Additionally, reflecting the correlation of the C-MEE summative percentage-contribution made by the cross-media groupings with their past-60-day purchases of Dove, while there are only directional differences in the number of bars purchased in the past 60 days, the correlation supports the validity and utility of the assessments.

With information like this for each segment, it is possible to select media for a campaign on the basis of which set of options best reinforces the brand, on the basis of specific copy and engagement objectives. This assessment can, of course, be conducted on a specific-media-vehicle basis as well – Desperate Housewives versus The View – which will allow for more efficient and effective planning.
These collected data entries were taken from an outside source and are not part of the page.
-- ==== Sys2Proof/Machine/HostCommands.lean ====
section
/-! DEFINITION. The host adapter's commands to the account records and the store: ACCOUNT LOAD, ACCOUNT READ, DEPOSIT, UNLOCK
(R123 to R128), HOLD and RELEASE (R141, R142), STORE PROBE and STORE FLIP (R146, R147), SPARE SET (R153), and the store's own
timed events (R143, R144, R148, R154). -/

namespace Sys2Proof.Machine

/-- The host-command path requests the store for a command (R138). -/
def requestHost (w : HostWork) (s : State) : State := settleStore (s.setStore { s.store with hostWork := some w })

/-- The checks of R123 on an account command, in their order; `listedFails` is the quarantine check, not made for
ACCOUNT LOAD. -/
def checkAccount (kind : CommandKind) (listedFails : Bool) (account : Option Nat) (go : State → State) (s : State) : State :=
  if !s.inService then offerResult kind .refusedState [] s
  else
    match account with
    | none => offerResult kind .badField [] s
    | some a =>
      if !s.home.inRange a then offerResult kind .notHome [] s
      else if listedFails && s.home.quarantined a then offerResult kind .recordFault [] s
      else go s

/-- The list holds entries for the account. -/
def Home.lists (h : Home) (account : Nat) : Bool := h.list.any (fun e => decide (e.account = account))

/-- ACCOUNT LOAD is refused IN_USE (R124). -/
def Home.inUse (h : Home) (l : AccountLoad) : Bool :=
  h.lists l.account && (!l.valid || decide (l.limit < h.nonMoving l.account))

/-- ACCOUNT LOAD taken (R123, R124). -/
def takeAccountLoad (body : List Byte) (s : State) : State :=
  match accountLoadOf body with
  | none => checkAccount .accountLoad false none id s
  | some l =>
    checkAccount .accountLoad false (some l.account)
      (fun s => if s.home.inUse l then offerResult .accountLoad .inUse [] s else requestHost (.accountLoad l) s) s

/-- ACCOUNT_LOAD (R123 to R125, R161). -/
def execAccountLoad (body : List Byte) (s : State) : Answer :=
  .next (takeHanded (.command .accountLoad body) (takeAccountLoad body) s)

/-- ACCOUNT READ taken (R123, R126). -/
def takeAccountRead (body : List Byte) (s : State) : State :=
  checkAccount .accountRead true (accountOf body) (requestHost (.accountRead ((accountOf body).getD 0))) s

/-- ACCOUNT_READ (R123, R126). -/
def execAccountRead (body : List Byte) (s : State) : Answer :=
  .next (takeHanded (.command .accountRead body) (takeAccountRead body) s)

/-- DEPOSIT taken (R123, R127). -/
def takeDeposit (body : List Byte) (s : State) : State :=
  checkAccount .deposit true ((depositOf body).map Prod.fst)
    (requestHost (.deposit ((depositOf body).getD (0, 0)).1 ((depositOf body).getD (0, 0)).2)) s

/-- DEPOSIT (R123, R127). -/
def execDeposit (body : List Byte) (s : State) : Answer :=
  .next (takeHanded (.command .deposit body) (takeDeposit body) s)

/-- UNLOCK taken (R123, R128). -/
def takeUnlock (body : List Byte) (s : State) : State :=
  checkAccount .unlock true (accountOf body) (requestHost (.unlock ((accountOf body).getD 0))) s

/-- UNLOCK (R123, R128). -/
def execUnlock (body : List Byte) (s : State) : Answer :=
  .next (takeHanded (.command .unlock body) (takeUnlock body) s)

/-- HOST_COMMAND_ACCESS_END (R138, R124 to R128, R146, R147). -/
def execHostCommandAccessEnd (s : State) : Answer :=
  if s.store.hostWork.isSome then finishAccess .host s else .next s

/-! ### Hold (R141 to R143) -/

/-- HOLD taken (R141). -/
def takeHold (body : List Byte) (s : State) : State :=
  if !s.inService then offerResult .hold .refusedState [] s
  else if body ≠ [] then offerResult .hold .badField [] s
  else if s.supply.state = .low then offerResult .hold .refusedState [] s
  else
    match s.store.hold with
    | .held => offerResult .hold .done [] s
    | .pending => s.setStore { s.store with waitingHolds := s.store.waitingHolds + 1 }
    | .notHeld =>
      if s.store.access.isSome then s.setStore { s.store with hold := .pending, waitingHolds := s.store.waitingHolds + 1 }
      else offerResult .hold .done [] (s.setStore { s.store with hold := .held, holdTimer := some 10 })

/-- HOLD (R141). -/
def execHold (body : List Byte) (s : State) : Answer := .next (takeHanded (.command .hold body) (takeHold body) s)

/-- RELEASE taken (R142). -/
def takeRelease (body : List Byte) (s : State) : State :=
  if !s.inService then offerResult .release .refusedState [] s
  else if body ≠ [] then offerResult .release .badField [] s
  else if s.store.hold = .held then offerResult .release .done [] (endHold s)
  else offerResult .release .refusedState [] s

/-- RELEASE (R142, R143). -/
def execRelease (body : List Byte) (s : State) : Answer :=
  .next (takeHanded (.command .release body) (takeRelease body) s)

/-- HOLD_TIMER_EXPIRY (R143). HOLD_EXPIRED is logged before the hold ends (log entry 35). -/
def execHoldTimerExpiry (s : State) : Answer :=
  awake (fun s =>
    if s.store.hold = .held ∧ due s.store.holdTimer then endHold (logFault .holdExpired Subject.blank s) else s) s

/-! ### Scrub, clear, sparing (R144, R145, R148, R153 to R156) -/

/-- SCRUB_TIMER_EXPIRY (R144): the scrub requests the store. -/
def execScrubTimerExpiry (s : State) : Answer :=
  awake (fun s =>
    if s.store.scrubTimerRunning then
      settleStore (s.setStore { s.store with scrubTimerRunning := false, scrubRequest := true })
    else s) s

/-- SCRUB_STEP (R145). -/
def execScrubStep (s : State) : Answer := finishAccess .scrub s

/-- STORE PROBE taken (R146). -/
def takeProbe (body : List Byte) (s : State) : State :=
  if !s.inService || decide (s.store.hold ≠ .held) then offerResult .storeProbe .refusedState [] s
  else
    match probeOf body with
    | none => offerResult .storeProbe .badField [] s
    | some w => requestHost (.probe w) s

/-- STORE_PROBE (R146). -/
def execStoreProbe (body : List Byte) (s : State) : Answer :=
  .next (takeHanded (.command .storeProbe body) (takeProbe body) s)

/-- STORE FLIP taken (R147). -/
def takeFlip (body : List Byte) (s : State) : State :=
  if !s.inService || decide (s.store.hold ≠ .held) then offerResult .storeFlip .refusedState [] s
  else
    match flipOf body with
    | none => offerResult .storeFlip .badField [] s
    | some (w, mask) => requestHost (.flip w mask) s

/-- STORE_FLIP (R147). -/
def execStoreFlip (body : List Byte) (s : State) : Answer :=
  .next (takeHanded (.command .storeFlip body) (takeFlip body) s)

/-- STORE_CLEAR_COMPLETE (R148, R189): every word is zero, the mark is set, the station passes to AWAITING_CONFIG. -/
def execStoreClearComplete (s : State) : Answer :=
  awake (fun s =>
    if s.station.state = .starting ∧ s.store.clearComplete = false then
      { s with store := { s.store with words := [], clearComplete := true },
               station := { s.station with state := .awaitingConfig } }
    else s) s

/-- SPARE SET taken (R153). -/
def takeSpareSet (body : List Byte) (s : State) : State :=
  if !s.inService then offerResult .spareSet .refusedState [] s
  else
    match spareSetOf body with
    | none => offerResult .spareSet .badField [] s
    | some (segment, position) =>
      if s.store.migration.isSome then offerResult .spareSet .busy [] s
      else
        s.setStore { s.store with
          migration := some { segment := segment, pendingEntry := position, pointer := 0, timerRunning := true } }

/-- SPARE_SET (R153). -/
def execSpareSet (body : List Byte) (s : State) : Answer :=
  .next (takeHanded (.command .spareSet body) (takeSpareSet body) s)

/-- MIGRATION_STEP_TIMER_EXPIRY (R154): migration requests the store. -/
def execMigrationStepTimerExpiry (s : State) : Answer :=
  awake (fun s =>
    match s.store.migration with
    | none => s
    | some m =>
      if m.timerRunning then
        settleStore (s.setStore { s.store with migration := some { m with timerRunning := false },
                                               migrationRequest := true })
      else s) s

/-- MIGRATION_STEP (R155, R156). -/
def execMigrationStep (s : State) : Answer := finishAccess .migration s

end Sys2Proof.Machine
end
HIGH EXPECTATIONS FOR ENGAGEMENT

The reality of media ecology and the fact that media planning has become more and more complex is no surprise to marketers and media planners. Huge media proliferation, new (and, every day, newer) technologies, and the more sophisticated ways in which today's 'bionic' consumers use, juggle, adopt, and 'gatekeep' old and new media are forcing advertisers to re-think traditional models of audience measurement.

At no time in post-modern marketing (we estimate, 1985 onwards) has the need to possess a consumer-centric measure of cross-media consumption been so great. We believe that our approach successfully addresses this need.

The model equalises media platforms normally measured on a time-spent basis. It allows marketers to truly understand media consumption, and not become mired in questions of allocation.

The model explains how media combinations work, and does so from both a behavioural (product purchase) and attitudinal (brand engagement) basis. The diagnostics make it possible to select media on the basis of sets of options that best reinforce the brand – based on category imperatives, specific copy objectives, or engagement goals.

Because of the high correlation between attitudinal and behavioural measures, and the summed calculation of percentage-contribution made by the individual media consumed by different segments, the model makes it possible for marketers to construct engagement-based value equations that can identify the impact media will have on the success of a brand when consumed in various combinations.

The ability to do that corroborates two marketing paradigm shifts. First, advertising today has become less about the character and nature of the products consumed and more about the character of the consumers of the products and, more particularly, the combinations of media they consume. Second, anyone who has been watching the changes in the media landscape knows that the advent of new technologies involves some sort of trade-off. Change in the media landscape does not necessarily result in equilibrium and, depending on the category, some become greater contributors than others, and marketers need to know that.

Using the C-MEE approach means that 'character' and 'contribution' can be identified, and media can then be allocated on a more synergistic, efficient and consumer-centric basis. Given current trends, that ability will become more and more critical to the success – and profitability – of a brand.